= Virginia Press Women Inc =

Virginia Press Women (VPW) is an organization of professional communicators in Virginia that is open to women and men. Members work for newspapers, magazines, radio, television stations, schools, colleges, government, corporations, non-profit agencies, communications businesses, and a variety of organizations and associations.

== Founding ==
VPW was founded in Richmond in 1958 as an organization for newspaper editors and writers. The constitution was amended one year later to extend membership to "any writer actively engaged in journalistic services for remuneration". Charter members included Norma Lugar, Agnes Cooke and Lib Wiley.
In 1973, VPW was incorporated and membership was opened to men who support the mission of VPW.

== Mission ==
The purpose of this organization shall be to promote the highest ideals in journalism, to provide exchange of journalistic ideas and experiences, to offer continuing educational opportunities to members and to serve the public's right to know.

== Affiliations ==
National Federation of Press Women (NFPW)

== Activities ==
- Communicator of Achievement, annual award, the group's highest honour for members.
- Newsmaker of the Year, awarded annually to a woman with ties to Virginia who has "made to news" over the past year or has had outstanding newsworthy accomplishments for many years.
- Communications Contest, open to members in a number of categories, entries must have been published during the calendar year immediately preceding each annual contest.

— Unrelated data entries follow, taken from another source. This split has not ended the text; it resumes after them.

-- ==== Sys2Proof/Machine/Ops.lean ====
section
/-! DEFINITION. Named operations over the state that the families share: who is alive, claims, slots, companion
memory, rings, completion records, free values (03, 04, 18). -/

namespace Sys2Proof.Machine

/-! ### The block as a whole -/

/-- Whether the block runs: out of reset, brought up (R470), without a fatal cause latched (R430), and its power not shed
(R402). -/
def alive (s : State) : Bool := s.boot.resetN && s.boot.stage == 3 && s.boot.fatalCause == 0 && s.power.st != 3

/-- Whether Hoistlink carries traffic (R86: accesses to the companion stall while it does not). -/
def linkUp (s : State) : Bool := s.hl.st == 2

/-- Whether the block runs and reaches the companion. -/
def reach (s : State) : Bool := alive s && linkUp s

/-- The next free value and the state that has used it (log 5). -/
def takeFree (s : State) : Nat × State := (Config.free s.freeCtr, { s with freeCtr := s.freeCtr + 1 })

/-- Fresh bytes that nothing constrains: activations, which the model does not compute (log 5). -/
def freeBytes (s : State) (k : Nat) : List Byte × State :=
  ((List.range k).map (fun i => BitVec.ofNat 8 (Config.free (s.freeCtr + i))), { s with freeCtr := s.freeCtr + k })

/-- The state with something answered or sent. -/
def emit (s : State) (m : OutMsg) : State := { s with out := s.out ++ [m] }

/-- The state with bytes written to companion memory. -/
def putHost (s : State) (a : Nat) (bs : List Byte) : State := { s with host := hostWriteBytes s.host a bs }

/-! ### Claims and their configuration -/

/-- A claim. -/
def claimOf (s : State) (c : Nat) : Claim := s.claims.getD c {}

/-- The state with one claim changed. -/
def modClaim (s : State) (c : Nat) (f : Claim → Claim) : State := { s with claims := lmod s.claims c f }

/-- The configuration of a claim. -/
def cfgOf (s : State) (c : Nat) : Option ClaimCfg := (claimOf s c).cfg

/-- Whether a claim is RUNNING or ENDING (R47). -/
def claimRuns (s : State) (c : Nat) : Bool := (claimOf s c).st == 2 || (claimOf s c).st == 3

/-- A section of a claim by its instance. -/
def secOf {α : Type} (m : AMap (Inst α)) (i : Nat) : Option α := (kget m i).map (·.sec)

/-- A vocabulary of a claim. -/
def vocabOf (s : State) (c v : Nat) : Option VocabSec := (cfgOf s c).bind (fun g => secOf g.vocabs v)
/-- A model of a claim. -/
def modelOf (s : State) (c m : Nat) : Option ModelSec := (cfgOf s c).bind (fun g => secOf g.models m)
/-- A pit section of a claim. -/
def pitSecOf (s : State) (c p : Nat) : Option PitSec := (cfgOf s c).bind (fun g => secOf g.pits p)
/-- A ledger section of a claim. -/
def ledgerSecOf (s : State) (c l : Nat) : Option LedgerSec := (cfgOf s c).bind (fun g => secOf g.ledgers l)
/-- The PAGES of a pool of a claim. -/
def poolPages (s : State) (c kind : Nat) : Nat := ((cfgOf s c).map (fun g => kgetD g.pools kind 0)).getD 0

/-! ### Credits of Hoistlink (R63 to R65, R356)

A message of the module takes one credit of its channel and holds it until the companion returns it; one of several
granules holds that of its last, a read none once it is answered, and writes whose acknowledgement the module awaits
(R84) none once they are acknowledged (log 107). -/

/-- A virtual channel: 0 control, 1 data, 2 management. -/
def vcOf (s : State) (vc : Nat) : Credits := s.hl.vc.getD vc {}

/-- The credits each end grants on a channel (R64). -/
def vcGrant (vc : Nat) : Nat := if vc = 0 then 1024 else if vc = 1 then 6144 else 128

/-- HOIST_SHARE of a claim (R363); 64 where it has no ROSTER section. -/
def hoistShare (s : State) (c : Nat) : Nat := (((cfgOf s c).bind (·.roster)).map (fun i => i.sec.hoistShare)).getD 64

/-- The credits of a channel that a claim may hold at once (R356). -/
def shareLimit (s : State) (vc c : Nat) : Nat := (vcGrant vc * hoistShare s c + 63) / 64

/-- Whether a message of a claim on a channel finds a credit (R64, R356); on the management channel 32 are Headframe's alone,
which sends as number 5. -/
def hlCan (s : State) (vc c : Nat) : Bool :=
  let v := vcOf s vc
  if vc = 2 then (if c = 5 then decide (0 < v.avail) else decide (32 < v.avail))
  else decide (0 < v.avail) && decide ((v.held.filter (· == c)).length < shareLimit s vc c)

/-- The state with a channel changed. -/
def modVc (s : State) (vc : Nat) (f : Credits → Credits) : State := { s with hl := { s.hl with vc := lmod s.hl.vc vc f } }

/-- A message sent on a channel. -/
def hlUse (s : State) (vc c : Nat) : State := modVc s vc (fun v => { v with avail := v.avail - 1, held := v.held ++ [c] })

/-- Granules received on a channel: their credits return to the companion (R65). -/
def hlGot (s : State) (vc n : Nat) : State := modVc s vc (fun v => { v with returned := v.returned + BitVec.ofNat 32 n })

/-- The granules of a number of bytes. -/
def granules (n : Nat) : Nat := (n + 127) / 128

/-- The channel of a ring: a claim's on the control channel, the management ring on its own (R63, R75). -/
def ringVc (c : Nat) : Nat := if c = 4 then 2 else 0

/-- Whether the data channel carries a claim's traffic. -/
def dataUp (s : State) (c : Nat) : Bool := linkUp s && hlCan s 1 c

/-! ### Slots and requests (R96) -/

/-- A slot. -/
def slotOf (s : State) (n : Nat) : Slot := kgetD s.slots n {}

/-- The request in a slot. -/
def reqOf (s : State) (n : Nat) : Option Req := (slotOf s n).occ

/-- The state with one slot set; a FREE slot of generation 0 is not listed. -/
def setSlot (s : State) (n : Nat) (v : Slot) : State :=
  { s with slots := if v.occ.isNone && v.gen == 0 then kdel s.slots n else kset s.slots n v }

/-- The state with the request in a slot changed, if there is one. -/
def modReq (s : State) (n : Nat) (f : Req → Req) : State :=
  match reqOf s n with
  | none => s
  | some r => setSlot s n { slotOf s n with occ := some (f r) }

/-- A request that is RUNNING. -/
def running (s : State) (n : Nat) : Option Req := (reqOf s n).filter (fun r => r.commit.isNone)

/-- The requests in the slots, with their slots. -/
def requests (s : State) : List (Nat × Req) := s.slots.filterMap (fun p => p.2.occ.map (fun r => (p.1, r)))

/-- The handle of a slot's occupant (R14). -/
def handleOf (s : State) (n : Nat) : Nat := (slotOf s n).gen.toNat * 65536 + n

/-- A request with flags set. -/
def Req.flag (r : Req) (m : Nat) : Req := { r with out := { r.out with flags := r.out.flags ||| m } }

/-- Completion flags by their bit (R93). -/
def flTrunc : Nat := 1
def flUtf8 : Nat := 2
def flTie : Nat := 4
def flDup : Nat := 8
def flBudget : Nat := 16
def flStop : Nat := 32
def flEos : Nat := 64
def flMax : Nat := 128
def flSpec : Nat := 256
def flFlat : Nat := 512
def flAlt : Nat := 1024

/-! ### Rings (R68 to R74) -/

/-- The address of a ring control block (R68). -/
def rcbAddr (s : State) (r : RingId) : Nat :=
  if r.claim = 4 then s.hl.mgmtRingTable.toNat + (if r.cpl then 128 else 0)
  else (s.hl.ringTable.getD r.claim 0).toNat + 128 * (r.idx + if r.cpl then 256 else 0)

/-- CAP of a ring (R69). -/
def Ring.cap (r : Ring) (cpl : Bool) : Nat := if cpl then 2 * r.lines else r.lines

/-- Free entries of a completion ring (R74); none unless it is ENABLED. -/
def cplFree (s : State) (c i : Nat) : Nat :=
  match kget s.hl.rings ⟨c, true, i⟩ with
  | none => 0
  | some r => if r.st = 1 then r.cap true - (r.n - r.head).toNat - r.v else 0

/-- The value PHASE takes in entry `n` of a ring of `cap` entries (R70). -/
def phaseAt (cap n : Nat) : Nat := if n / cap % 2 = 0 then 1 else 0

/-- The state with one ring changed. -/
def modRing (s : State) (r : RingId) (f : Ring → Ring) : State := { s with hl := { s.hl with rings := kmod s.hl.rings r f } }

/-- The ring a row names: submission unless it says completion. -/
def ringIdOf (g : RingSel) (cpl : Bool) : RingId :=
  match g with
  | .claim c r => ⟨c, cpl, r⟩
  | .mgmt => ⟨4, cpl, 0⟩

/-- The bytes of a completion record (R78) with a PHASE. -/
def cplBytes (r : CplRec) (phase : Nat) : List Byte :=
  leBytes 1 r.status ++ leBytes 1 phase ++ leBytes 2 r.flags ++ leBytes 4 r.o.req ++ leBytes 4 r.o.cookie
    ++ leBytes 1 r.o.opcode ++ leBytes 1 0 ++ leBytes 2 (if r.o.claim = 4 then 0xFFFF else r.o.ring)
    ++ leBytes 4 r.o.index ++ leBytes 4 r.tokensIn ++ leBytes 4 r.tokensOut ++ leBytes 4 r.detail
    ++ padTo 32 r.result

/-- The Foreman's refusal counters (FM_REFUSALS). -/
def countRefusal (s : State) (status : Nat) : State :=
  if status = 0x0C then { s with fm := { s.fm with bad := satAdd 21 s.fm.bad 1 } }
  else if status = 0x03 then { s with fm := { s.fm with policed := satAdd 21 s.fm.policed 1 } }
  else if status = 0x04 then { s with fm := { s.fm with noSlot := satAdd 21 s.fm.noSlot 1 } }
  else s

/-- Tally's counts of a completion record (R433): the module's, and its claim's by status and tokens. -/
def tallyRecord (s : State) (r : CplRec) : State :=
  let b := s.watch.live
  let b1 := { b with completions := satAdd 64 b.completions 1 }
  let f := fun (t : TallyClaim) => { t with
    status := kset t.status r.status (satAdd 64 (kgetD t.status r.status 0) 1)
    tokensIn := satAdd 64 t.tokensIn r.tokensIn, tokensOut := satAdd 64 t.tokensOut r.tokensOut }
  { s with watch := { s.watch with live := { b1 with claims := lmod b1.claims r.o.claim f } } }

/-- Whether a record can be written now: Hoistlink is UP, its channel has a credit, and no earlier record of its ring waits
(R64, R84, R86). -/
def recordGoes (s : State) (r : CplRec) : Bool :=
  linkUp s && hlCan s (ringVc r.o.claim) r.o.claim
    && !s.hl.stalled.any (fun x => x.o.claim == r.o.claim && x.o.cpl == r.o.cpl)

/-- One completion record written to its ring: the record and its PHASE in one write, W up, V down (R74, R78), with a credit of
its channel. Where it cannot be written now it waits (R64, R86). -/
def putRecord (s : State) (r : CplRec) : State :=
  match kget s.hl.rings ⟨r.o.claim, true, r.o.cpl⟩ with
  | none => s
  | some g =>
    if !recordGoes s r then { s with hl := { s.hl with stalled := s.hl.stalled ++ [r] } }
    else
    let cap := g.cap true
    let pos := g.n.toNat % cap
    let s1 := putHost (hlUse s (ringVc r.o.claim) r.o.claim) (g.base + 64 * pos) (cplBytes r (phaseAt cap g.n.toNat))
    let s2 := modRing s1 ⟨r.o.claim, true, r.o.cpl⟩ (fun g => { g with n := g.n + 1, v := g.v - 1 })
    tallyRecord (countRefusal s2 r.status) r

First-place entries are entered in the communications contest of the NFPW.
- Annual meeting, fall of each year, which typically includes workshops and/or presentations on communication topics.
- Awards meeting, spring of each year, which typically also includes professional development workshops.

== Virginia Press Women Foundation ==
Incorporated separately as a 501(c)3 corporation with the purpose of administering and raising funds for college scholarships.